11:32:06 AM May 1st 2017
While I was doing Example Indentation clean up, I came across this example, which I removed:
- In the Harry Potter Expanded Universe, different wizarding schools serve vastly different-sized areas. While Hogwarts only serves the UK, Uagodou serves all of Africa while Ilvermorny serves all of North America. Though it's unclear what percentage of the human population has magic, this still leaves individual schools serving populations several times larger than Hogwarts.
04:45:19 PM May 31st 2014
So, regarding the Modern Warfare 2 example, while it is a headscratcher as to where the enemies get their fuel, can't they just steal the food they need from American towns and cities they invade? Hell, you even encounter a soldier raiding an abandoned house's fridge pretty early on if memory serves correctly.
11:14:54 PM Jul 30th 2013
edited by 188.8.131.52
edited by 184.108.40.206
I am sorely tempted to add the following as a general point to the Real Time Strategy folder (Notes in single brackets): In most cases in this genre, [as this genre usually conducts its missions over the course of 1-2 in-game (Earth) days in an area the size of a city,] the units themselves can be considered an example as, given unlimited funds and sufficient upkeep (and headcount) margin, one can crank out any number of grunts from a Barracks facility over the course of a mission with no evidence of in-battle troop reinforcement whatsoever.
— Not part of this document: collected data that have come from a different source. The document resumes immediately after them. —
-- ==== Sys2Proof/Machine/PointOps.lean ====
section
/-! DEFINITION. The point family (42_point.md): PADD, PDBL, PMUL, PNORM, PLDG, PCHK, PEQ. Every point written
is in normal form (R105). -/

namespace Sys2Proof
namespace Machine

/-- `Aff(P[i])` (R104). -/
def State.point (s : State) (i : PReg) : Point := aff (s.getP i)

/-- `P[i] <- Norm(Q)` (R105). -/
def State.putPoint (s : State) (i : PReg) (q : Point) : State := s.setP i (norm q)

/-- PADD (R112). No check that the inputs are on the curve. -/
def execPadd (d a b : PReg) (s : State) : Host.Outcome State Fault Refusal :=
  succeed (s.putPoint d (add (s.point a) (s.point b)))

/-- PDBL (R113). -/
def execPdbl (d a : PReg) (s : State) : Host.Outcome State Fault Refusal :=
  succeed (s.putPoint d (dbl (s.point a)))

/-- PMUL (R114): ERR_POINT for a finite point off the curve; k is not reduced. -/
def execPmul (d a : PReg) (k : WReg) (s : State) : Host.Outcome State Fault Refusal :=
  if onCurve (s.point a) then succeed (s.putPoint d (mul (s.natW k) (s.point a))) else fail .point s

/-- PNORM (R115). -/
def execPnorm (d a : PReg) (s : State) : Host.Outcome State Fault Refusal :=
  succeed (s.putPoint d (s.point a))

/-- PLDG (R116). -/
def execPldg (d : PReg) (s : State) : Host.Outcome State Fault Refusal :=
  succeed (s.putPoint d basePoint)

/-- PCHK (R117). -/
def execPchk (a : PReg) (s : State) : Host.Outcome State Fault Refusal :=
  succeed (s.setRes (boolWord (onCurve (s.point a))))

/-- PEQ (R118). -/
def execPeq (a b : PReg) (s : State) : Host.Outcome State Fault Refusal :=
  succeed (s.setRes (boolWord (decide (s.point a = s.point b))))

end Machine
end Sys2Proof
end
Tiberium and minerals may be refinable to make metal alloys for the vehicles and guns, but they would seem unsuitable for growing the actual meatbags that use them. Furthermore, these units can be produced at any Barracks, regardless of said Barracks' proximity to the front. This latter point shoots down the Hand Wave that the meatbags were deployed in advance; to which Barracks (yet to be built) would they have been assigned?[The fact that they can be trained to fulfill any role falls under Instant Expert.] Note that this item does not apply to factions where Send in the Clones or teleportation is given as an in-story "recruitment" process.
02:21:11 AM Aug 5th 2012
I don't know about anyone else, but the Total War series doesn't really seem to avert this trope. Three examples are provided: ammo, exhaustion, and upkeep. Ammo is more an example of averting bottomless magazines, because even though they run out during battle, firing arrows has no effect on the grand strategy parts; as for exhaustion, it doesn't seem to be easy logistics, not really calling the idea of supply lines to thought; upkeep is the closest thing, but even then you can supply a unit on the exact opposite end of the map. This is handwaved by pillaging, but food isn't the only thing you need to supply an army, and considering your army can easily live off of food pillaged from the Sahara, the logistics isn't exactly difficult.
02:25:46 AM Aug 5th 2012
Actually, rereading, almost all of the "aversions" are really just examples of games handwaving supplies with upkeep. To say that upkeep accounts for a large portion of logistics in invading is an awful joke. There is never a mention of how that supply gets to the front.
05:27:55 PM Jul 8th 2012
Ooooookay, there seem to be more cases of aversions and subversions than there are actual examples. Should we make a Logistics In Fiction trope just because people taking into account logistics is so prevalent?